What you need to do
Within the entries below, find the portion that opens with the line containing "-- ==== Sys2Proof/Tests/Slice0.lean" and closes with the line containing "def dAbc : DigestBuffer". Retype that portion exactly and only.

---

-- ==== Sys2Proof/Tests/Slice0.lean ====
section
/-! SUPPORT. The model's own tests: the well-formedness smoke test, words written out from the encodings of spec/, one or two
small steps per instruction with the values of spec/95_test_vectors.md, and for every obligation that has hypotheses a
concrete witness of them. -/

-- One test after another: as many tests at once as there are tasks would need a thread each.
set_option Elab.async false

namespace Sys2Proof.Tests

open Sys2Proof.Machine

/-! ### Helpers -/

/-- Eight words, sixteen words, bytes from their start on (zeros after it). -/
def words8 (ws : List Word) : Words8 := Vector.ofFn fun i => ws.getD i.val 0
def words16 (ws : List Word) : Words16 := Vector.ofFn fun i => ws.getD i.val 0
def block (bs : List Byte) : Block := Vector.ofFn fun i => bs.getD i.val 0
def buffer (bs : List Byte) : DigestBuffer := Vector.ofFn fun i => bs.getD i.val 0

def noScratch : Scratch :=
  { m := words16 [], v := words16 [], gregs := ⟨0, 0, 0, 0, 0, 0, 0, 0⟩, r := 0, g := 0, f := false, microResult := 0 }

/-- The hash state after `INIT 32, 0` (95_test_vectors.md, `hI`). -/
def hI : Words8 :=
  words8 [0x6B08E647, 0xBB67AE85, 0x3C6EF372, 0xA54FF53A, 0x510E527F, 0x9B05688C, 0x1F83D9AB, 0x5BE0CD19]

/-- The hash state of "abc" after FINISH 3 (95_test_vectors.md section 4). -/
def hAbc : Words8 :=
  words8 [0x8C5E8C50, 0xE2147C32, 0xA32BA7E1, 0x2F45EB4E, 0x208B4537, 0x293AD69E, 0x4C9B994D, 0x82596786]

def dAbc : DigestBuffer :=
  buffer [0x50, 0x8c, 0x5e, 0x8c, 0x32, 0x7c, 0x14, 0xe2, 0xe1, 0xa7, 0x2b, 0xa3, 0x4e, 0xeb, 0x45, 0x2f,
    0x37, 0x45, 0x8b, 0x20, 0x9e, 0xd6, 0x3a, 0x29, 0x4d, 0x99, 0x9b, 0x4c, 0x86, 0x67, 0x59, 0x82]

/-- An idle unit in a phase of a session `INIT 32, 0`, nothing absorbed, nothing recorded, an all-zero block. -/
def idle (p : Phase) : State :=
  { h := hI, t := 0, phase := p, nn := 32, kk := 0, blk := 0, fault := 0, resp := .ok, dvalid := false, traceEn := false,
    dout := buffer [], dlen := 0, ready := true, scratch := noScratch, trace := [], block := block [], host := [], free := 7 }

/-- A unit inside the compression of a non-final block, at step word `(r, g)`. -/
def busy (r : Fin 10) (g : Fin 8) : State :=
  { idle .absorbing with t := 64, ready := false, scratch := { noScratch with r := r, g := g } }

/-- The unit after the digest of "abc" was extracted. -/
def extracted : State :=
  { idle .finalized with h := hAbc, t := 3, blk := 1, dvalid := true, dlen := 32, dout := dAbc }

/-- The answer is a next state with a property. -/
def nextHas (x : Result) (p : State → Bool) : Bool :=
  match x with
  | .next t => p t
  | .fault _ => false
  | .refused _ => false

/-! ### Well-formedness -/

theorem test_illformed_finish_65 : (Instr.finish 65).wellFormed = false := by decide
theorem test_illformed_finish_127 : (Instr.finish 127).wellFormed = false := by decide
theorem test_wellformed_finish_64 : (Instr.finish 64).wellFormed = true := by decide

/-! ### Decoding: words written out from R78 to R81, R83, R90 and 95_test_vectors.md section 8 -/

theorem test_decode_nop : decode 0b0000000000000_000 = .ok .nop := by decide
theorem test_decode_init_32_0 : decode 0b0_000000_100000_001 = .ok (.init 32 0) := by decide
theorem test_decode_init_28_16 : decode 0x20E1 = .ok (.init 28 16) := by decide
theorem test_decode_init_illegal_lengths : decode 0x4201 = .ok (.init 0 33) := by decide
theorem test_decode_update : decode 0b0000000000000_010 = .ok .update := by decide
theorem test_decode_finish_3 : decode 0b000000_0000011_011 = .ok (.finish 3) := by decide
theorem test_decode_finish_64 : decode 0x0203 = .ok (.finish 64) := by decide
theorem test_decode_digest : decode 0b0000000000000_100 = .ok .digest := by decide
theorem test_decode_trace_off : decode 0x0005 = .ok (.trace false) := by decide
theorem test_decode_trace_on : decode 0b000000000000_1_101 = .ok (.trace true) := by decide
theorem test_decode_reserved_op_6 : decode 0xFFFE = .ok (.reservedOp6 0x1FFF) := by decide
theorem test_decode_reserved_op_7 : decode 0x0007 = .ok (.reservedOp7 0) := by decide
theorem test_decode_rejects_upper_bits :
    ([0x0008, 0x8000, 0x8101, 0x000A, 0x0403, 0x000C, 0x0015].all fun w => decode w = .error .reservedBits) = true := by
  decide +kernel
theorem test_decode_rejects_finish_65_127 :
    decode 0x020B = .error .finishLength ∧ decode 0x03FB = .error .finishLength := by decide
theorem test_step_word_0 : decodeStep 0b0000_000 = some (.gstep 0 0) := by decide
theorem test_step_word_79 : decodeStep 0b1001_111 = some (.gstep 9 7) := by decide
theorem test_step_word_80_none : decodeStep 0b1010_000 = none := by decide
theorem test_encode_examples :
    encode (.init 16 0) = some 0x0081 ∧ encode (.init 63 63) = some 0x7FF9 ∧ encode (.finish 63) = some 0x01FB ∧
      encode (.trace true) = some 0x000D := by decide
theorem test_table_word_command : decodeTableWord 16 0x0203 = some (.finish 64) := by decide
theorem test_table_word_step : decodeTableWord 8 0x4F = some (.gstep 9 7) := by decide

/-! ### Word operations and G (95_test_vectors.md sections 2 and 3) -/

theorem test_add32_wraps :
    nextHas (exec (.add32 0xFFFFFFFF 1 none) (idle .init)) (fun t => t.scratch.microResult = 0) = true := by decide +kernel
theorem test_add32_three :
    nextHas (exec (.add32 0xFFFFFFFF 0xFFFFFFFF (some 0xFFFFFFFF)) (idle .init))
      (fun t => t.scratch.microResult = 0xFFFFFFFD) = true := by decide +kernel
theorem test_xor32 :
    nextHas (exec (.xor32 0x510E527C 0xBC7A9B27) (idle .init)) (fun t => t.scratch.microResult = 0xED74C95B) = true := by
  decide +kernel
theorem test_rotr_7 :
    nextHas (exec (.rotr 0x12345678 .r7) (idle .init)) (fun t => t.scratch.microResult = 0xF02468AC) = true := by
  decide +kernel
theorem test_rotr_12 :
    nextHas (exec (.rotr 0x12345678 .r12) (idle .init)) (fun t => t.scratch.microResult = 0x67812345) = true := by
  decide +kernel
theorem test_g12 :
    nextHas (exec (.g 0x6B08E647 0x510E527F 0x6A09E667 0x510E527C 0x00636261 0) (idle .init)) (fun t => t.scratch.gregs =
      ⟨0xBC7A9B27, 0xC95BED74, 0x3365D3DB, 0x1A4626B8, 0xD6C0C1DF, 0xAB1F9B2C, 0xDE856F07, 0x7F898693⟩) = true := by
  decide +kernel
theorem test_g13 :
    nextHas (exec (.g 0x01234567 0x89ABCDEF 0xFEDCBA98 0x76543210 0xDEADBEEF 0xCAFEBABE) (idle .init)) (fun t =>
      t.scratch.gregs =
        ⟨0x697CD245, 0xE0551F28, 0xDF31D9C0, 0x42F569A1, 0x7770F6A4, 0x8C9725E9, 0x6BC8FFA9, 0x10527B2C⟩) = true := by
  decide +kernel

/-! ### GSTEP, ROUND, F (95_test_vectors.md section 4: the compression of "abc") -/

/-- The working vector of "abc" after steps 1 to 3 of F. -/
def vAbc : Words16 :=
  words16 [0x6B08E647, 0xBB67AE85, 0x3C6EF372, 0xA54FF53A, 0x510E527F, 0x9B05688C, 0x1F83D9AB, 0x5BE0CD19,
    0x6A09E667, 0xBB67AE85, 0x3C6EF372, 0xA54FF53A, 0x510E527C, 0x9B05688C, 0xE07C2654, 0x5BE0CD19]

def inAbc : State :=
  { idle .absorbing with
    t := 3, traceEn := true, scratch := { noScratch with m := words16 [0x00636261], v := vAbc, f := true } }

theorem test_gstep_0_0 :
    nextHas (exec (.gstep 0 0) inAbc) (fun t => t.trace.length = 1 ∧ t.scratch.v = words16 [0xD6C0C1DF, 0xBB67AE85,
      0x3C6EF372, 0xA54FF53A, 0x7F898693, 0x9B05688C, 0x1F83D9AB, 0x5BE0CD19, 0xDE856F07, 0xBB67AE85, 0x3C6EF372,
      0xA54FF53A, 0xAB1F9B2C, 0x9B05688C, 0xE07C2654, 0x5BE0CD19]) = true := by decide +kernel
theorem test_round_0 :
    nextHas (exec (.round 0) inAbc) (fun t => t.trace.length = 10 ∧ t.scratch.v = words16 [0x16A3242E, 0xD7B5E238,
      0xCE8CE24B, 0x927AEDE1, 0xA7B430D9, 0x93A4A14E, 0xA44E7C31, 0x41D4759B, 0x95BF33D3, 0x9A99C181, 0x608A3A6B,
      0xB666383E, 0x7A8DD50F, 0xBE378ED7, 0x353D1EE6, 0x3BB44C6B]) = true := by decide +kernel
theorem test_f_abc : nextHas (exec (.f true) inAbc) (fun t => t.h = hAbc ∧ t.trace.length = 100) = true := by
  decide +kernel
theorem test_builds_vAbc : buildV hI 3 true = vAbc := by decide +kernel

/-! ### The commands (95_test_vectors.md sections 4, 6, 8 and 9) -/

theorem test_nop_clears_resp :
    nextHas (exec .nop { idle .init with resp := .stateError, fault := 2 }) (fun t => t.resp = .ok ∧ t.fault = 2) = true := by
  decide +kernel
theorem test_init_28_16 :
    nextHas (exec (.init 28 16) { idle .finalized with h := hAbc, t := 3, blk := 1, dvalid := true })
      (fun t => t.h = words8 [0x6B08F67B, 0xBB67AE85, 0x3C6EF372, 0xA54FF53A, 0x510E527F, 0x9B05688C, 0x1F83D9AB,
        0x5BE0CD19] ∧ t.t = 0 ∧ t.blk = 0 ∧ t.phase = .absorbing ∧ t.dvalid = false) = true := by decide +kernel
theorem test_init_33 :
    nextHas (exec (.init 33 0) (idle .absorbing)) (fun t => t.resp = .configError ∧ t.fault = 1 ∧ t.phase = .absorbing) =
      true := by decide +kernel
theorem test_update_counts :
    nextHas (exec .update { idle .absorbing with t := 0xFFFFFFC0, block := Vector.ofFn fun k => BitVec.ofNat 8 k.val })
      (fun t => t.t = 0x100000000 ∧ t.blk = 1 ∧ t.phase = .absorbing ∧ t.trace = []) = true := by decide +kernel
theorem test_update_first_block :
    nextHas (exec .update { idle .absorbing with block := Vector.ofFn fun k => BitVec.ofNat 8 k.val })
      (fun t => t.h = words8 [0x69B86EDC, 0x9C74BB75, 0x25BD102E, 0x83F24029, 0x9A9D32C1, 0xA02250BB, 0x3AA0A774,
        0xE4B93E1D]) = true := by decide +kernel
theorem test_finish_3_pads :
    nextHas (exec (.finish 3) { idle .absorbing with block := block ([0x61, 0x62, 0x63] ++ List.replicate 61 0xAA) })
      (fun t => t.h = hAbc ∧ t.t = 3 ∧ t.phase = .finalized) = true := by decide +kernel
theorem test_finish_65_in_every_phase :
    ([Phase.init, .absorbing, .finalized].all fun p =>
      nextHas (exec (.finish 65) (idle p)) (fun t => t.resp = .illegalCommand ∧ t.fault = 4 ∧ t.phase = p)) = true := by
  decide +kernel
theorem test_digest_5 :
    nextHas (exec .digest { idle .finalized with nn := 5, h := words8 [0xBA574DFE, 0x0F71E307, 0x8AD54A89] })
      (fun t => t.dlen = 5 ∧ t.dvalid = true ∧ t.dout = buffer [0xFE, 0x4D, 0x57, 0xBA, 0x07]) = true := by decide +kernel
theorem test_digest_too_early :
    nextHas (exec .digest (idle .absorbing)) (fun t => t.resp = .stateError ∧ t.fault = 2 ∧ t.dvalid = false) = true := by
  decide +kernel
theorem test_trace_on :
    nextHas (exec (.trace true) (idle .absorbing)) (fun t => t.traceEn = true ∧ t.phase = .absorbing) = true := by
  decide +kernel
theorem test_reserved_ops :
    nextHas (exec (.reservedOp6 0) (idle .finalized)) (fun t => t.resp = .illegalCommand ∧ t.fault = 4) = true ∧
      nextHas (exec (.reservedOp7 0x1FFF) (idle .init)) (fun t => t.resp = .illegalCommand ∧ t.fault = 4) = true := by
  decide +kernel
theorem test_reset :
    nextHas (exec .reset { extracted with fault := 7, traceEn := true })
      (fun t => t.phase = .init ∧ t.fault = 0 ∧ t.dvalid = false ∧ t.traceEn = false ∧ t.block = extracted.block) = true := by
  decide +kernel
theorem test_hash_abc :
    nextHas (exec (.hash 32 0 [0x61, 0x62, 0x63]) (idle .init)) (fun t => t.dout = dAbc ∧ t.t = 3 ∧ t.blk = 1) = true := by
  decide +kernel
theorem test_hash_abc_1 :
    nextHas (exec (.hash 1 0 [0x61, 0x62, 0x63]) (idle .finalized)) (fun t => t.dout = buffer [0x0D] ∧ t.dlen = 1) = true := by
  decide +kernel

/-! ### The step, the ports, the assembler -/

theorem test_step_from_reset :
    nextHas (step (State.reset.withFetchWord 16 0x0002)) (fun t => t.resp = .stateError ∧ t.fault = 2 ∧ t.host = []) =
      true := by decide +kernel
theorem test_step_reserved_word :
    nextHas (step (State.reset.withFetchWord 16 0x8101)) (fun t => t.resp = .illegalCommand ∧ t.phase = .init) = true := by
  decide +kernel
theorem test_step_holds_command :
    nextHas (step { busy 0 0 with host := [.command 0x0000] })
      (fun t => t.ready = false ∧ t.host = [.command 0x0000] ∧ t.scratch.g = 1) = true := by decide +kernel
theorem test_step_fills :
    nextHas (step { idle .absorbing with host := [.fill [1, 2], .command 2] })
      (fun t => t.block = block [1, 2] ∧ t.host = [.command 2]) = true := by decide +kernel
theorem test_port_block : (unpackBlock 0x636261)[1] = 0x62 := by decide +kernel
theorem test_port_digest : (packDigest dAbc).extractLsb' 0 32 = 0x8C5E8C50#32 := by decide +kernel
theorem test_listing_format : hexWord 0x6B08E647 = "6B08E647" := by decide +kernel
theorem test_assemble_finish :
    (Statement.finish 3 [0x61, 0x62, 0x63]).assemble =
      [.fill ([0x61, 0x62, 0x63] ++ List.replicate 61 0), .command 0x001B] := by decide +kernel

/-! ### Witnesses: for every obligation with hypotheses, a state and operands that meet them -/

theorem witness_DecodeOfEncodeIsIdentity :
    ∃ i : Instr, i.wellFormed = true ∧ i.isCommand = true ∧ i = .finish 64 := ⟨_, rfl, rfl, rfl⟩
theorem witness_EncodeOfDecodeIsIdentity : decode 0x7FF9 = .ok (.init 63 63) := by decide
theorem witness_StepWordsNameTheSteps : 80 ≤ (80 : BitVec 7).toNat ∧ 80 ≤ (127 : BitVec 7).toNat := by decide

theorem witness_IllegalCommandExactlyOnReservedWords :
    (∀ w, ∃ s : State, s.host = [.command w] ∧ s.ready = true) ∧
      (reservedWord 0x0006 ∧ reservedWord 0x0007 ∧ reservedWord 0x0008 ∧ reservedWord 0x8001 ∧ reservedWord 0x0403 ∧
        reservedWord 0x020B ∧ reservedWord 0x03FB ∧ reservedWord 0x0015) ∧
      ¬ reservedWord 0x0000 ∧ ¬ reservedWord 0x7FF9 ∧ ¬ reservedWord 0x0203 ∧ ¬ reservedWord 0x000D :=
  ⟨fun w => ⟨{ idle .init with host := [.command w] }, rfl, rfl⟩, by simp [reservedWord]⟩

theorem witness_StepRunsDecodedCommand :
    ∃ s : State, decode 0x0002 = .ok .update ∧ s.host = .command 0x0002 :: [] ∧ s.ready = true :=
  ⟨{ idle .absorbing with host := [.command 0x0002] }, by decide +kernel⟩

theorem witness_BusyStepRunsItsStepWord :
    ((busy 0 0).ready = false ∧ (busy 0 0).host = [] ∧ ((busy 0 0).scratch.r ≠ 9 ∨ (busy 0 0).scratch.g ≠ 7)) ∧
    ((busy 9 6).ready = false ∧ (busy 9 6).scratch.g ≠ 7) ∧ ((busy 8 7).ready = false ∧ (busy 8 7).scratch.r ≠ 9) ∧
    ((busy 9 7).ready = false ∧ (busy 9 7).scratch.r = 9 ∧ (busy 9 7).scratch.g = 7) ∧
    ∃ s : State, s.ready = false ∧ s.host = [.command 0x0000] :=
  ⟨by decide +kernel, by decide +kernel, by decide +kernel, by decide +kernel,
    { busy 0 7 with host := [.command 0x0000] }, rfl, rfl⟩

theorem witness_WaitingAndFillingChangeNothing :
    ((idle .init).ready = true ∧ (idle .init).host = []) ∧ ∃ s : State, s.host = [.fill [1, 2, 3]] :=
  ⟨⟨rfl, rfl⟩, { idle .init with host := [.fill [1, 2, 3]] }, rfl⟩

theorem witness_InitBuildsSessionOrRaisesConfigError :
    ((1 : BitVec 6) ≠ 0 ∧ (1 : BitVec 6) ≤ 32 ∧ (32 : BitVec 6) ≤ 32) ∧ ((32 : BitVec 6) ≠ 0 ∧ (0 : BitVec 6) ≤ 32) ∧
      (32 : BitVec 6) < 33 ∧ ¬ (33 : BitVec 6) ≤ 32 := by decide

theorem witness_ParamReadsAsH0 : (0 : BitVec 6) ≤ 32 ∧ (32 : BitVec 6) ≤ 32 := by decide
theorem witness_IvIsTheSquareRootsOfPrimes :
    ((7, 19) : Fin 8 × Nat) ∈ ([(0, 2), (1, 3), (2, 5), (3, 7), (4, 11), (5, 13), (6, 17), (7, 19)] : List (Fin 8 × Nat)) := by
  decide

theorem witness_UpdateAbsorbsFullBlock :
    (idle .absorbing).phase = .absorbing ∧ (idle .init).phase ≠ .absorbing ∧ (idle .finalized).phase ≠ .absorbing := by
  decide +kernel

---

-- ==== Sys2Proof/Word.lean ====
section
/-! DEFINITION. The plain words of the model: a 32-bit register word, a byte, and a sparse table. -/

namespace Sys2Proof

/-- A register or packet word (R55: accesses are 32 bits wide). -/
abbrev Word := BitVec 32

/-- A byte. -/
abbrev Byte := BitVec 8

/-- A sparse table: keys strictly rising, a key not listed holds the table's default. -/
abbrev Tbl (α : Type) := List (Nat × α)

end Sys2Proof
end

---

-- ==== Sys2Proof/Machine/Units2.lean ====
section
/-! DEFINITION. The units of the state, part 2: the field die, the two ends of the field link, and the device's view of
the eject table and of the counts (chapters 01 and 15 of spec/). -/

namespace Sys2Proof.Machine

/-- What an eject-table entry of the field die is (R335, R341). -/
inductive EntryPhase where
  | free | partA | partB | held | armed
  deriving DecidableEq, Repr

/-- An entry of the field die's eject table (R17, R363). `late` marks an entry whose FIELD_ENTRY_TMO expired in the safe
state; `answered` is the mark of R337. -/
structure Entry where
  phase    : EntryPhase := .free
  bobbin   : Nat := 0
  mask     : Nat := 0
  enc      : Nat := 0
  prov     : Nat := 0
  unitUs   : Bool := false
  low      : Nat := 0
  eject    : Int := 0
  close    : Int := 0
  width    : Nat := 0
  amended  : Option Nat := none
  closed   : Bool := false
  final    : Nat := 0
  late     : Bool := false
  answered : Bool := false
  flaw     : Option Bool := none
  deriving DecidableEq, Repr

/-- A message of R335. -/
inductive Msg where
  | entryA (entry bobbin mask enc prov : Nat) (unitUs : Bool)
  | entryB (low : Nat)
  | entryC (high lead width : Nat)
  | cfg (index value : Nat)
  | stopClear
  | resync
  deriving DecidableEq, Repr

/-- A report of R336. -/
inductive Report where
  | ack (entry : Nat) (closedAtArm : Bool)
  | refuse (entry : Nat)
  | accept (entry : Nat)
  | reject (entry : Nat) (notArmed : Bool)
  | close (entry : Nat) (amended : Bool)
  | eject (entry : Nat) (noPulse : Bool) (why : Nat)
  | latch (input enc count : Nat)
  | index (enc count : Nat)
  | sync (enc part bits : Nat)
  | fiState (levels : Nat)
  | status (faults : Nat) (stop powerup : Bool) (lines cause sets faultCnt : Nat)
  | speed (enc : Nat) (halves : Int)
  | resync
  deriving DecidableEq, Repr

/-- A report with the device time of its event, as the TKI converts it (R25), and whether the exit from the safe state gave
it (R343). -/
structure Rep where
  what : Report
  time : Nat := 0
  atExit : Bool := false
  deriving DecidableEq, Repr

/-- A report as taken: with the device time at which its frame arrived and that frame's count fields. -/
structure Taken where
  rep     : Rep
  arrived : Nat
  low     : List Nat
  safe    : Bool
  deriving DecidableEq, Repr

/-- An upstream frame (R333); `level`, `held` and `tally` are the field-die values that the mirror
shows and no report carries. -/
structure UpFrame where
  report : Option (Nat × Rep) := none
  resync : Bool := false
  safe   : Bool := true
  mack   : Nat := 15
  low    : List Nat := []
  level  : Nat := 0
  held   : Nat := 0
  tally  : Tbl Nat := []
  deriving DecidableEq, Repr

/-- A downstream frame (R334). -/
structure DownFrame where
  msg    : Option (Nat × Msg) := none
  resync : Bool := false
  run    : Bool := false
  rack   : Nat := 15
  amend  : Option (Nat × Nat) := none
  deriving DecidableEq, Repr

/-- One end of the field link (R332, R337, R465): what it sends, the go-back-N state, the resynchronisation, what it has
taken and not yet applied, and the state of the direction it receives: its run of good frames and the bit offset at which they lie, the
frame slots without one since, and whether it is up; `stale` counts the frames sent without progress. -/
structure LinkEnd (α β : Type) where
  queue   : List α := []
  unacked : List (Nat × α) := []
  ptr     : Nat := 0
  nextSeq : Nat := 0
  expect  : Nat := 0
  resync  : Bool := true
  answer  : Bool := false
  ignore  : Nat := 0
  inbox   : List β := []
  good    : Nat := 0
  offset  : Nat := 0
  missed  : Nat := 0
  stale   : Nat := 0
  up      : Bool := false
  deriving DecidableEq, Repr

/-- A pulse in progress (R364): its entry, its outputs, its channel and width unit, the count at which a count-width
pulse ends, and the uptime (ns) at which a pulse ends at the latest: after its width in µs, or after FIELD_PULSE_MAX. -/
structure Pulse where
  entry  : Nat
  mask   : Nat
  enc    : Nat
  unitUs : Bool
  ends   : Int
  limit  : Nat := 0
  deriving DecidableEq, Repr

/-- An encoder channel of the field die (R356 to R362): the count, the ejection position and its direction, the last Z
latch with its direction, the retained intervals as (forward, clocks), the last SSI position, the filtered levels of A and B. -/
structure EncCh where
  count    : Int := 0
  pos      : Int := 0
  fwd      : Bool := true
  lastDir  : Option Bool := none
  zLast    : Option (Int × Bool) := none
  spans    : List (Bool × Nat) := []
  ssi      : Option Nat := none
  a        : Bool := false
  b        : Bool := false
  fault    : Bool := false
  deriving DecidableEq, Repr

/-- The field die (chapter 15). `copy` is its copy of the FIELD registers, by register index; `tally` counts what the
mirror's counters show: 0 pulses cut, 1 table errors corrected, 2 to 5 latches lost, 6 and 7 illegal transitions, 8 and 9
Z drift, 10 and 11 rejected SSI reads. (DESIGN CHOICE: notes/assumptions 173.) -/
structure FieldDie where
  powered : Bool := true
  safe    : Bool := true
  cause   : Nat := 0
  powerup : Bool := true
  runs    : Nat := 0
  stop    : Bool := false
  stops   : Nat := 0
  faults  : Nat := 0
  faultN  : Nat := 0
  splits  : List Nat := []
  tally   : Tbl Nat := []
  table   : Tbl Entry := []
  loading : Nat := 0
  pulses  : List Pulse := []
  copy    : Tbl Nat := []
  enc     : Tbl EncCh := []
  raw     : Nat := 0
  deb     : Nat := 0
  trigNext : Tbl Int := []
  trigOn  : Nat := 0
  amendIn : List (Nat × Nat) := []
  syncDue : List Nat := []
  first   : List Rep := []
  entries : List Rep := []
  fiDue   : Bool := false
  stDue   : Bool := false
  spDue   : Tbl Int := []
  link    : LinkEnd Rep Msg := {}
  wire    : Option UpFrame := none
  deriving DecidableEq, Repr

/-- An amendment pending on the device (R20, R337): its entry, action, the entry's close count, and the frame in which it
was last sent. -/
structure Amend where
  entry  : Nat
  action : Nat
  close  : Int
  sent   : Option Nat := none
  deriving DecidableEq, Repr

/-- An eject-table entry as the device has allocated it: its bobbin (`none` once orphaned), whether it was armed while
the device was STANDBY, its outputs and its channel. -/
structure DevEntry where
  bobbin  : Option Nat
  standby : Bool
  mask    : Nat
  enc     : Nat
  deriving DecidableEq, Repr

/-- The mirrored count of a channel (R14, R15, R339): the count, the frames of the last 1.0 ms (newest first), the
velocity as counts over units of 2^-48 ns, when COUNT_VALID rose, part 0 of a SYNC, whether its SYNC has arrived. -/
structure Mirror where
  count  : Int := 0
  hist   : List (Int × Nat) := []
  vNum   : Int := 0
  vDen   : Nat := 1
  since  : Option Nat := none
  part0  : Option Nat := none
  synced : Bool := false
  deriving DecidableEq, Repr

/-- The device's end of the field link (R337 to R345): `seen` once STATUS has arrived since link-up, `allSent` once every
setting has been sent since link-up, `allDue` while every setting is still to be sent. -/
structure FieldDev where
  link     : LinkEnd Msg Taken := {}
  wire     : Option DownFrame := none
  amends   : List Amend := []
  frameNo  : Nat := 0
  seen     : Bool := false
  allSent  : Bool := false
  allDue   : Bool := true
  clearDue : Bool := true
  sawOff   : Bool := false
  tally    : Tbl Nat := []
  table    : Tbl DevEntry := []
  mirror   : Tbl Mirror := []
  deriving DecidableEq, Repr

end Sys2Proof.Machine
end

---

Response to the task
-- ==== Sys2Proof/Tests/Slice0.lean ====
section
/-! SUPPORT. The model's own tests: the well-formedness smoke test, words written out from the encodings of spec/, one or two
small steps per instruction with the values of spec/95_test_vectors.md, and for every obligation that has hypotheses a
concrete witness of them. -/

-- One test after another: as many tests at once as there are tasks would need a thread each.
set_option Elab.async false

namespace Sys2Proof.Tests

open Sys2Proof.Machine

/-! ### Helpers -/

/-- Eight words, sixteen words, bytes from their start on (zeros after it). -/
def words8 (ws : List Word) : Words8 := Vector.ofFn fun i => ws.getD i.val 0
def words16 (ws : List Word) : Words16 := Vector.ofFn fun i => ws.getD i.val 0
def block (bs : List Byte) : Block := Vector.ofFn fun i => bs.getD i.val 0
def buffer (bs : List Byte) : DigestBuffer := Vector.ofFn fun i => bs.getD i.val 0

def noScratch : Scratch :=
  { m := words16 [], v := words16 [], gregs := ⟨0, 0, 0, 0, 0, 0, 0, 0⟩, r := 0, g := 0, f := false, microResult := 0 }

/-- The hash state after `INIT 32, 0` (95_test_vectors.md, `hI`). -/
def hI : Words8 :=
  words8 [0x6B08E647, 0xBB67AE85, 0x3C6EF372, 0xA54FF53A, 0x510E527F, 0x9B05688C, 0x1F83D9AB, 0x5BE0CD19]

/-- The hash state of "abc" after FINISH 3 (95_test_vectors.md section 4). -/
def hAbc : Words8 :=
  words8 [0x8C5E8C50, 0xE2147C32, 0xA32BA7E1, 0x2F45EB4E, 0x208B4537, 0x293AD69E, 0x4C9B994D, 0x82596786]

def dAbc : DigestBuffer :=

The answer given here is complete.